The autograder takes the matrix size as input. It uses valgrind to generate a trace of each registered transpose function. It then evaluates each trace by running a chache simulator called csim-ref on a cache with parameters s=5, E=1, b=5, though the csim-ref uses the equlivent notation from the book s=5, E=1, b=5.

For example, to test your registered transpose functions on a 32 x 32 matrix, rebuild test-trans, and then run it with the appropriate values for M and N:

linux> make
linux> ./test-trans -M 32 -N 32
Step 1: Evaluating registered transpose funcs for correctness:
func 0 (Transpose submission): correctness: 1
8
func 1 (Simple row-wise scan transpose): correctness: 1
func 2 (column-wise scan transpose): correctness: 1
func 3 (using a zig-zag access pattern): correctness: 1
Step 2: Generating memory traces for registered transpose funcs.
Step 3: Evaluating performance of registered transpose funcs (s=5, E=1, b=5)
func 0 (Transpose submission): hits:1766, misses:287, evictions:255
func 1 (Simple row-wise scan transpose): hits:870, misses:1183, evictions:1151
func 2 (column-wise scan transpose): hits:870, misses:1183, evictions:1151
func 3 (using a zig-zag access pattern): hits:1076, misses:977, evictions:945
Summary for official submission (func 0): correctness=1 misses=287

In this example, we have registered four different transpose functions in trans.c. The test-trans program tests each of the registered functions, displays the results for each, and extracts the results for the official submission.

Hints

Lab 4 Reflection

One use of knowing/looking at assembly is understanding what's actually going on, since some “magic” happens between your source code and executable.

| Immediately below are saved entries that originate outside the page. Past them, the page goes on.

/-- An offer of obligations and the entries of a context that has exited (R74, R75): an offer that still stands at
its sender is judged at its target, its status lands, and the sender's entry loses the part only with status 0;
an offer that no longer stands has status 1; entries pass to an heir that lives, which takes ORPHAN, and are
discharged with poison where it does not. -/
def Sys2Proof.Claims.Offers : Prop :=
  (∀ (s : State) (n : Nat) (m : XferMsg), firstWhere (fun m => m.id == n) s.xfers = some m →
    (∀ c ∈ m.core :: (findCtx s m.part m.dst).toList.map (·.core), (coreOf s c).suspended = false) →
    let u := { s with xfers := listDel (fun q => q.id == n) s.xfers }
    let sent := (findCtx u m.part m.src).bind fun x => findObl (ctxOf u x) m.obl.kind m.obl.handle
    let stands := ∃ i e, sent = some (i, e) ∧ m.obl.count ≤ e.moving
    ∃ t, exec (.xferDelivery n) s = .next t ∧ t.xfers = u.xfers ∧
      (∀ a, m.dest = .reg a → (entryMarks t m.core a).present = true ∧
        (¬ stands → entryVal t m.core a = 1) ∧
        (stands → entryVal t m.core a = nat256 (offerStatus u m).1)) ∧
      (∀ x, findCtx u m.part m.src = some x → findCtx u m.part m.dst ≠ some x → stands →
        (ctxOf t x).tableBusy = (ctxOf s x).tableBusy - 1 ∧
        (let c := markMoving (ctxOf s x) m.obl.kind m.obl.handle (· - m.obl.count)
         (ctxOf t x).obls = if (offerStatus u m).1 = 0 then (dischargeObl c m.obl.kind m.obl.handle m.obl.count).obls
           else c.obls))) ∧
  (∀ (s : State) (n : Nat) (m : MergeMsg), firstWhere (fun m => m.id == n) s.merges = some m →
    (∀ x, findCtx s m.part m.heir = some x → (coreOf s x.core).suspended = false) →
    let u := { s with merges := listDel (fun q => q.id == n) s.merges }
    (refLive u m.part m.heir = true → exec (.heirMerge n) s =
      .next (mergeInto u m.part m.heir (m.obls.map fun o => ⟨m.who, m.from_, o⟩))) ∧
    (refLive u m.part m.heir = false → exec (.heirMerge n) s = .next (poisonEntries u m.part m.from_ m.who m.obls true)))
/-! ## Events of stores, seeds and prefetches -/

/-- What the home does with a plain store (R156, R278, R285): without a race the bytes of its range become those of
the store and no other byte changes, but in the stash where the address is bound (a sector that it displaces goes
home), and the store is performed; the second of a conflicting pair is dropped, and its context has a MEMORY_RACE to
take. The acknowledgement changes no byte, nor does the write-back of a stash sector that is dirty, which ends its
registration. -/
def Sys2Proof.Claims.StoreEvents : Prop :=
  (∀ (s : State) (n : Nat) (p : PStore), s.Inv → findStore s n = some p → p.len ≤ 32 →
    let x := (findCtx s p.part p.who).getD p.ctx
    let clash := firstWhere (clashPlain p.part p.who (ctxOf s x).regionAt true (p.key / 32)) s.recs
    let new := fun a => if p.key ≤ a ∧ a < p.key + p.len then
      BitVec.ofNat 8 (p.val.toNat / 256 ^ (a - p.key)) else readByte s a
    (p.unch = true ∨ clash = none → p.bind = none → ∃ t, exec (.storePerformed n) s = .next t ∧
      (∀ a, readByte t a = new a) ∧ (∀ a, feOf t a = feOf s a) ∧ SameRegs s t ∧
      findStore t n = some { p with performed := true } ∧ ∃ due, (due, .storeAcknowledged n) ∈ t.agenda) ∧
    (∀ c off, p.unch = true ∨ clash = none → p.bind = some (c, off) → off % 32 = p.key % 32 →
      p.key % 32 + p.len ≤ 32 → ∃ t, exec (.storePerformed n) s = .next t ∧
      (∀ a, a / 32 = p.key / 32 → readByte t a = new a) ∧ (∀ a, feOf t a = feOf s a) ∧ SameRegs s t ∧
      Map.get? t.dir (p.key / 32) = some ⟨c, off - p.key % 32, true⟩ ∧
      findStore t n = some { p with performed := true } ∧ ∃ due, (due, .storeAcknowledged n) ∈ t.agenda) ∧
    (∀ r, p.unch = false → clash = some r → ∃ t, exec (.storePerformed n) s = .next t ∧ findStore t n = none ∧
      t.stores = listDel (fun q => q.id == n) s.stores ∧
      (∀ y, findCtx s p.part p.who = some y →
        ⟨.memoryRace, raceInfo p.va r ||| p.lane, none⟩ ∈ (ctxOf t y).events)) ∧
    (∃ t, exec (.storeAcknowledged n) s = .next t ∧ SameMemory s t ∧ SameRegs s t ∧
      t.stores = listDel (fun q => q.id == n) s.stores)) ∧
  (∀ (s : State) (core off sec : Nat) (e : DirEnt), s.Inv → heldAt s core off = some sec →
    Map.get? s.dir sec = some e →
    (e.dirty = true → ∃ t, exec (.lazyWriteback core off) s = .next t ∧ SameMemory s t ∧ SameRegs s t ∧
      Map.get? t.dir sec = none) ∧
    (e.dirty = false → exec (.lazyWriteback core off) s = .next s)) ∧
  (∀ (s : State) (core off : Nat), heldAt s core off = none → exec (.lazyWriteback core off) s = .next s)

Go back to lab0.c and revert the nested for loops in part4() to the “ijk” ordering. Compile lab0.c with the following two optimization levels and compare the dissassembly for part4():

$ gcc -g -std=c99 -o lab0 lab0.c
$ gcc -g -O2 -std=c99 -o lab0opt lab0.c
    1. For the unoptimized code, how many data memory accesses are performed by the execution of these loops? Do not include instruction fetches.
    2. Repeat the previous question but for the optimized code.
    [1 pt]
  1. Provide at least one reason for the reduction in memory accesses via compiler optimization in the previous question.  [1 pt]
  2. Name two different ways that you have been taught to make “faster” code, one from this class and one from another class you have taken. Include an example of each method.  [1 pt]
  3. One way to measure performance is to literally use a stopwatch that you start when a program-execution starts and end when a program-execution ends. Why could this produce inconsistent results? That is, why could running the same program with the same inputs on the same computer take different total amounts of elapsed time?  [1 pt]

Submission Instructions

Submit the following files:

  1. cache-test-skel.c
  2. trans.c
  3. lab4reflect.txt

Make sure that you have included the geometry of the four mystery caches in a comment in cache-test-skel.c and your final transpose code is in a function named transpose_submit.

Once you're satisfied with your solutions, submit them via Canvas (link is at the top of this page).